如何从 ColdFusion 字符串中清除 HTML 标签？

发布于 2024-07-22 22:31:06 字数 413 浏览 6 评论 0原文

我正在寻找一种从 ColdFusion 字符串中解析 HTML 标签的快速方法。我们正在拉取 RSS 提要，其中可能包含任何内容。然后我们对信息进行一些处理，然后将其返回到另一个地方。目前我们正在使用正则表达式来完成此操作。有一个更好的方法吗？

<cfloop from="1" to="#ArrayLen(myFeed.item)#" index="i">
  <cfset myFeed.item[i].description.value = 
   REReplaceNoCase(myFeed.item[i].description.value, '<(.|\n)*?>', '', 'ALL')>
</cfloop>

我们正在使用 ColdFusion 8。

原文

I am looking for a quick way to parse HTML tags out of a ColdFusion string. We are pulling in an RSS feed, that could potentially have anything in it. We are then doing some manipulation of the information and then spitting it back out to another place.

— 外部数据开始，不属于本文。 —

-- ==== Sys2Proof/Machine/Booth.lean ====
section
/-!
DEFINITION. Machine/Booth.lean: the booth cores (R197): the instructions of Table 6.2 as a plain stream of words, without bundles,
latencies or VL, with predicates.
-/
namespace Sys2Proof.Machine

/-- The bits of the first `n` elements of width `w` that the predicate enables. -/
def laneMask (w n pred : Nat) : Nat :=
  (List.range n).foldl (fun a j => if bitOf pred j then a + (2 ^ w - 1) <<< (j * w) else a) 0

/-- The enabled elements of a vector, put side by side in ascending order, and their number. -/
def packLanes (w n pred v : Nat) : Nat × Nat :=
  (List.range n).foldl (fun (a : Nat × Nat) j => if bitOf pred j then (a.1 + (vElem v w j) <<< (a.2 * w), a.2 + 1) else a) (0, 0)

/-- A compare writes a predicate: bit j of an enabled element := its comparison, bits at and above `n` := 0, the rest kept. -/
def lanesToPred (w n pred old r : Nat) : Nat :=
  (List.range n).foldl (fun a j => a + (if bitOf pred j then b2n (vElem r w j != 0) else b2n (bitOf old j)) <<< j) 0

/-- Is the operation one of the three compares? -/
def vopIsCmp : VOp → Bool
  | .ceq => true | .clt => true | .cle => true | _ => false

/-- A mode code: as encoded, or for 0b111 a value of its own, since the manual gives a booth core no FRM (R176). -/
def boothRm (rm : Rm) (free : Nat) : Nat := if rm.val = 7 then free % 8 else rm.val

/-- VCMUL with predicates (R186, R197): a part whose partner is disabled has operands that are not read, so its value is open. -/
def vCmulLanes (conj acc : Bool) (ty : VTy) (mode : RMode) (free : Nat → Nat) (n pred d a b : Nat) : Nat :=
  let w := ty.width
  let r := (vCmul conj acc ty mode free n d a b).1
  (List.range n).foldl (fun o j =>
    o + (if bitOf pred (Nat.xor j 1) then vElem r w j else free (4 * n + j) % 2 ^ w) <<< (j * w)) 0

/-- What an instruction that makes no access does to the core: its new registers, the index of the next instruction, and how many
free values it used (R178-R186, R197). -/
def BoothCore.run (c : BoothCore) (free : Nat → Nat) (cycle cue pred pd : Nat) (i : PInsn) : BoothCore × Nat :=
  let q := c.pr pred
  match i with
  | .intR op rd rs1 rs2 => ((c.setX rd (intAlu op (c.xr rs1) (c.xr rs2))).step, 0)
  | .intI op rd rs1 imm => ((c.setX rd (intAlu op (c.xr rs1) (immWord op imm))).step, 0)
  | .iputh rd h imm => ((c.setX rd (putQuarter (c.xr rd) h imm)).step, 0)
  | .branch k rs1 rs2 off => (if brHolds k (c.xr rs1) (c.xr rs2) then { c with pc := brTarget c.pc off } else c.step, 0)
  | .call rd target => ({ c.setX rd (BitVec.ofNat 64 (c.pc + 1)) with pc := target.toNat }, 0)
  | .jreg rs1 => ({ c with pc := (c.xr rs1).toNat % 8192 }, 0)
  | .fop op dbl fd fs1 fs2 rm =>
    if fopIsSign op then
      let w := if dbl then 64 else 32
      ((c.setF fd (BitVec.ofNat 64 (fSignOp op w ((c.fr fs1).toNat % 2 ^ w) ((c.fr fs2).toNat % 2 ^ w)))).step, 0)
    else
      let v := (fArith op (ieeeFmt dbl) (ieeeMode (boothRm rm (free 0))).1 (fVal dbl (c.fr fs1)) (fVal dbl (c.fr fs2))).1
      ((c.setF fd (BitVec.ofNat 64 (if dbl then encB64 (free 1) v else encB32 (free 1) v))).step, 2)
  | .fma k dbl fd fs1 fs2 fs3 rm =>
    let v := (fmaVal k (ieeeFmt dbl) (ieeeMode (boothRm rm (free 0))).1 (fVal dbl (c.fr fs1)) (fVal dbl (c.fr fs2)) (fVal dbl (c.fr fs3))).1
    ((c.setF fd (BitVec.ofNat 64 (if dbl then encB64 (free 1) v else encB32 (free 1) v))).step, 2)
  | .fmov op dbl rd rs1 rs2 =>
    (match op with
    | .ftox => ((c.setX rd (if dbl then c.fr rs1 else BitVec.ofNat 64 ((c.fr rs1).toNat % 2 ^ 32))).step, 0)
    | .xtof => ((c.setF rd (if dbl then c.xr rs1 else BitVec.ofNat 64 ((c.xr rs1).toNat % 2 ^ 32))).step, 0)
    | _ => ((c.setX rd (BitVec.ofNat 64 (fCompare op (ieeeFmt dbl) (fVal dbl (c.fr rs1)) (fVal dbl (c.fr rs2))).1)).step, 0))
  | .cvt dt st rd rs1 rm =>
    let r := (cvtResult dt st (effRound dt.fmt (boothRm rm (free 0))).1 (free 1 % 65536) (if st.isInt then c.xr rs1 else c.fr rs1)).1
    ((if dt.isInt then c.setX rd r else c.setF rd r).step, 2)
  | .getcyc rd => ((c.setX rd (BitVec.ofNat 64 cycle)).step, 0)
  | .getcue rd => ((c.setX rd (BitVec.ofNat 64 cue)).step, 0)
  | .vop op ty vd vs1 vs2 =>
    let w := ty.width
    let n := maxVl w
    let mode := (ieeeMode (free 0 % 8)).1
    if op.unary then
      let l := packLanes w n q (c.vr vs1)
      ((c.setV vd (vReduce op ty mode (free 1) l.2 l.1).1 (laneMask w 1 q)).step, 2)
    else
      let r := (vElementwise op ty mode (fun j => free (1 + j)) n (c.vr vd) (c.vr vs1) (c.vr vs2)).1
      if vopIsCmp op then ((c.setP pd (lanesToPred w n q (c.pr pd) r)).step, 1 + n)
      else ((c.setV vd r (laneMask w n q)).step, 1 + n)
  | .vcvt vd vs1 st dt =>
    let n := maxVl (max st.width dt.width)
    let r := vConvert st dt (effRound dt.fmt (free 0 % 8)).1 (fun j => free (1 + j) % 65536) n (c.vr vs1)
    ((c.setV vd r.1 (laneMask dt.width n q)).step, 1 + n)
  | .vbcast vd rs1 ty =>
    let n := maxVl ty.width
    ((c.setV vd (vBroadcast ty.width n (if ty.isInt then c.xr rs1 else c.fr rs1).toNat).1 (laneMask ty.width n q)).step, 0)
  | .vext rd vs1 rs2 ty =>
    let j := (c.xr rs2).toNat % maxVl ty.width
    let e := vElem (c.vr vs1) ty.width j
    ((if bitOf q j then (if ty.isInt then c.setX rd (sextW ty.width e) else c.setF rd (BitVec.ofNat 64 e)) else c).step, 0)
  | .vcmul conj acc ty vd vs1 vs2 =>
    let n := maxVl ty.width
    let r := vCmulLanes conj acc ty (ieeeMode (free 0 % 8)).1 (fun j => free (1 + j)) n q (c.vr vd) (c.vr vs1) (c.vr vs2)
    ((c.setV vd r (laneMask ty.width n q)).step, 1 + 5 * n)
  | _ => (c.step, 0)

/-- A scalar access with bit 63 set (R173): on this part as the core's MID, with the errors of R247, or at its seat. A load that acquires
a lock waits for the end of its cycle (R458). -/
def State.coreGlobal (s : State) (n : Nat) (a : Word) (len : Nat) (ld : Option (LdKind × Nat)) (data : List Byte) : State :=
  let g := a.toNat % 2 ^ 59
  let mid := n + 1
  let d := if ld.isSome then none else some data
  if a.toNat / 2 ^ 59 % 16 ≠ 0 then (s.memEntry mid 0x40 g).coreDone n ld 0 0x40
  else if s.isLocal g then
    match (if d.isNone then s.lateAcq mid (gDev g) len (ld.map (fun l => ⟨n, l.1, l.2⟩)) else none) with
    | some q => (s.setCore n { s.core n with waiting := true }).putOff [q]
    | none =>
    let e := (s.accessPieces (gDev g) len).foldl (fun (r : List Byte × Nat × State) p =>
      let e := r.2.2.anyAccess mid p.1 p.2 (d.map (fun l => (l.drop (p.1 - gDev g)).take p.2)) 0 false noEcc
      let bad := e.1.cause == 0 && d.isNone && !e.1.poison.isEmpty
      let code := if bad then 0x43 else e.1.cause
      (r.1 ++ e.1.data, if r.2.1 = 0 then code else r.2.1, if bad then e.2.memEntry mid 0x43 p.1 else e.2)) ([], 0, s)
    e.2.2.coreDone n ld (ofLe e.1) e.2.1
  else if s.isLost (gSeat g) then s.coreDone n ld 0 0x65
  else
    (s.setCore n { s.core n with waiting := true }).sendReq (.core n ld) (if ld.isSome then opReadReq else opWrite) mid (gSeat g) (gDev g)
      0 0 data (data.map (fun _ => false)) len 0

/-- One element of a booth core's gather or scatter after another (R187, R188, R197): the core, what was gathered, the cause that
stopped it. -/
def BoothCore.indexed (c : BoothCore) (scatter : Bool) (w : Nat) (lanes : List Nat) (base : Word) (idx data : Nat) :
    BoothCore × Nat × Nat :=
  lanes.foldl (fun (r : BoothCore × Nat × Nat) j =>
    if r.2.2 ≠ 0 then r
    else
      match sramAddr (base + BitVec.ofNat 64 (vIndex idx j * (w / 8))) (w / 8) with
      | .error e => (r.1, r.2.1, e)
      | .ok p => if scatter then (r.1.st p (leBytes (vElem data w j) (w / 8)), r.2.1, 0)
        else (r.1, r.2.1 + (r.1.ld p (w / 8)) <<< (j * w), 0)) (c, 0, 0)

/-- The elements below `n` that the predicate enables. -/
def lanesOf (n pred : Nat) : List Nat := (List.range n).filter (fun j => bitOf pred j)

/-- VLD and VST of a booth core (R174, R197): its enabled elements, at a 64-byte aligned place of its SRAM. -/
def State.coreVmem (s : State) (n : Nat) (store : Bool) (vd rs1 w pred : Nat) : State :=
  let c := s.core n
  match sramAddr (c.xr rs1) 64 with
  | .error e => if (lanesOf (maxVl w) pred).isEmpty then s.setCore n c.step else s.coreVector n c e
  | .ok p =>
    if store then
      s.setCore n ((lanesOf (maxVl w) pred).foldl (fun (d : BoothCore) j => d.st (p + j * (w / 8)) (leBytes (vElem (c.vr vd) w j) (w / 8))) c).step
    else s.setCore n (c.setV vd (c.ld p 64) (laneMask w (maxVl w) pred)).step

/-- One instruction of a booth core (R197). -/
def State.coreDo (s : State) (n pred pd : Nat) (i : PInsn) : State :=
  let c := s.core n
  let q := c.pr pred
  match i with
  | .load k rd rs1 imm =>
    let a := c.xr rs1 + imm.signExtend 64
    if isGlobalAddr a then s.coreGlobal n a (ldSize k) (some (k, rd)) []
    else
      match sramAddr a (ldSize k) with
      | .error e => s.coreVector n c e
      | .ok p => s.setCore n (c.loaded k rd (c.ld p (ldSize k))).step
  | .store k rs2 rs1 imm =>
    let a := c.xr rs1 + imm.signExtend 64
    let data := leBytes (if k.isF then c.fr rs2 else c.xr rs2).toNat (stSize k)
    if isGlobalAddr a then s.coreGlobal n a (stSize k) none data
    else
      match sramAddr a (stSize k) with
      | .error e => s.coreVector n c e
      | .ok p => s.setCore n (c.st p data).step
  | .vld vd rs1 ty => s.coreVmem n false vd rs1 ty.width q
  | .vst vd rs1 ty => s.coreVmem n true vd rs1 ty.width q
  | .vgather vd rs1 vs2 ty =>
    let w := ty.width
    let m := maxVl (max w 32)
    let r := c.indexed false w (lanesOf m q) (c.xr rs1) (c.vr vs2) 0
    if r.2.2 ≠ 0 then s.coreVector n c r.2.2 else s.setCore n (c.setV vd r.2.1 (laneMask w m q)).step
  | .vscatter vd rs1 vs2 ty =>
    let w := ty.width
    let m := maxVl (max w 32)
    let r := c.indexed true w (lanesOf m q) (c.xr rs1) (c.vr vs2) (c.vr vd)
    if r.2.2 ≠ 0 then s.coreVector n r.1 r.2.2 else s.setCore n r.1.step
  | .holdpt => s.coreVector n c 0
  | .tret => s.coreVector n c 0
  | .tskip => s.coreVector n c 0
  | _ =>
    let r := c.run s.freeAt s.cycle s.cue pred pd i
    (s.setCore n r.1).usedFree r.2

/-- Does Table 6.2 admit the instruction on a booth core? VLSET is reserved there (R197). -/
def boothAdmits (i : PInsn) : Bool :=
  match i with
  | .vlset _ _ _ => false
  | i => i.wf

/-- A booth core performs an instruction of its stream, if it runs. -/
def State.runCore (s : State) (n pred pd : Nat) (i : PInsn) : Out :=
  if !s.coreRuns n then .next s
  else if boothAdmits i then .next (s.coreDo n pred pd i) else .fault .reservedInstruction

/-- A booth core fetches the word at its index from its SRAM, decodes and performs it (R197). -/
def State.fetchCore (s : State) (n : Nat) : Out :=
  if !s.coreRuns n then .next s
  else
    match decodeBooth ((s.core n).ld (4 * (s.core n).pc) 4) with
    | some w => .next (s.coreDo n w.2.1 w.2.2 w.1)
    | none => .fault .reservedInstruction

end Sys2Proof.Machine
end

Currently we are doing this with a regular expression. Is there a better way to do this?

<cfloop from="1" to="#ArrayLen(myFeed.item)#" index="i">
  <cfset myFeed.item[i].description.value = 
   REReplaceNoCase(myFeed.item[i].description.value, '<(.|\n)*?>', '', 'ALL')>
</cfloop>

We are using ColdFusion 8.

分享到QQ

分享到微博

如果你对这篇内容有疑问，欢迎到本站社区发帖提问参与讨论，获取更多帮助，或者扫码二维码加入 Web 技术交流群。

发布评论

需要登录才能够评论，你可以免费注册一个本站的账号。

躲猫猫 2024-07-29 22:31:06

免责声明 我强烈主张使用适当的解析器（而不是正则表达式）来解析 HTML。然而，这个问题不是关于解析 HTML，而是关于销毁它。对于超出此范围的所有任务，请使用解析器。

我认为你的正则表达式很好。只要只是从输入中删除所有 HTML 标签，使用像您这样的正则表达式就是安全的。

其他任何事情可能都会比它的价值更麻烦，但您可以编写一个小函数，逐个字符地循环遍历字符串一次，并删除标记括号内的所有内容 - 例如：

一旦您打开“inTag”标志遇到“<”字符，
一旦遇到“>”就将其关闭，
只要关闭该标志
以提高性能，就将字符复制到输出字符串，使用 StringBuilder Java 对象而不是字符串连接

对于应用程序的高需求部分，这可能比正则表达式更快。但正则表达式很干净并且可能足够快。

也许这个修改后的正则表达式对您有一些优势：

<[^>]*(?:>|$)

在字符串末尾捕获未闭合的标签
[^>]* 比 (.|\n)

更好当模式中没有实际字母时，REReplaceNoCase() 是不必要的。不区分大小写的正则表达式匹配比区分大小写的匹配慢。

Disclaimer I am a fierce advocate of using a proper parser (instead of regex) to parse HTML. However, this question isn't about parsing HTML, but about destroying it. For all tasks that go beyond that, use a parser.

I think your regex is good. As long as there is nothing more than removing all HTML tags from the input, using a regex like yours is safe.

Anything else would probably be more hassle than it's worth, but you could write a small function that loops through the string char-by-char once and removes everything that's within tag brackets — e.g.:

switch on a "inTag" flag as soon as you encounter a "<" character,
switch it off as soon as you encounter ">"
copy characters to the output string as long as the flag is off
for performance, use a StringBuilder Java object instead of string concatenation

For a high-demand part of your app, this may be faster than the regex. But the regex is clean and probably fast enough.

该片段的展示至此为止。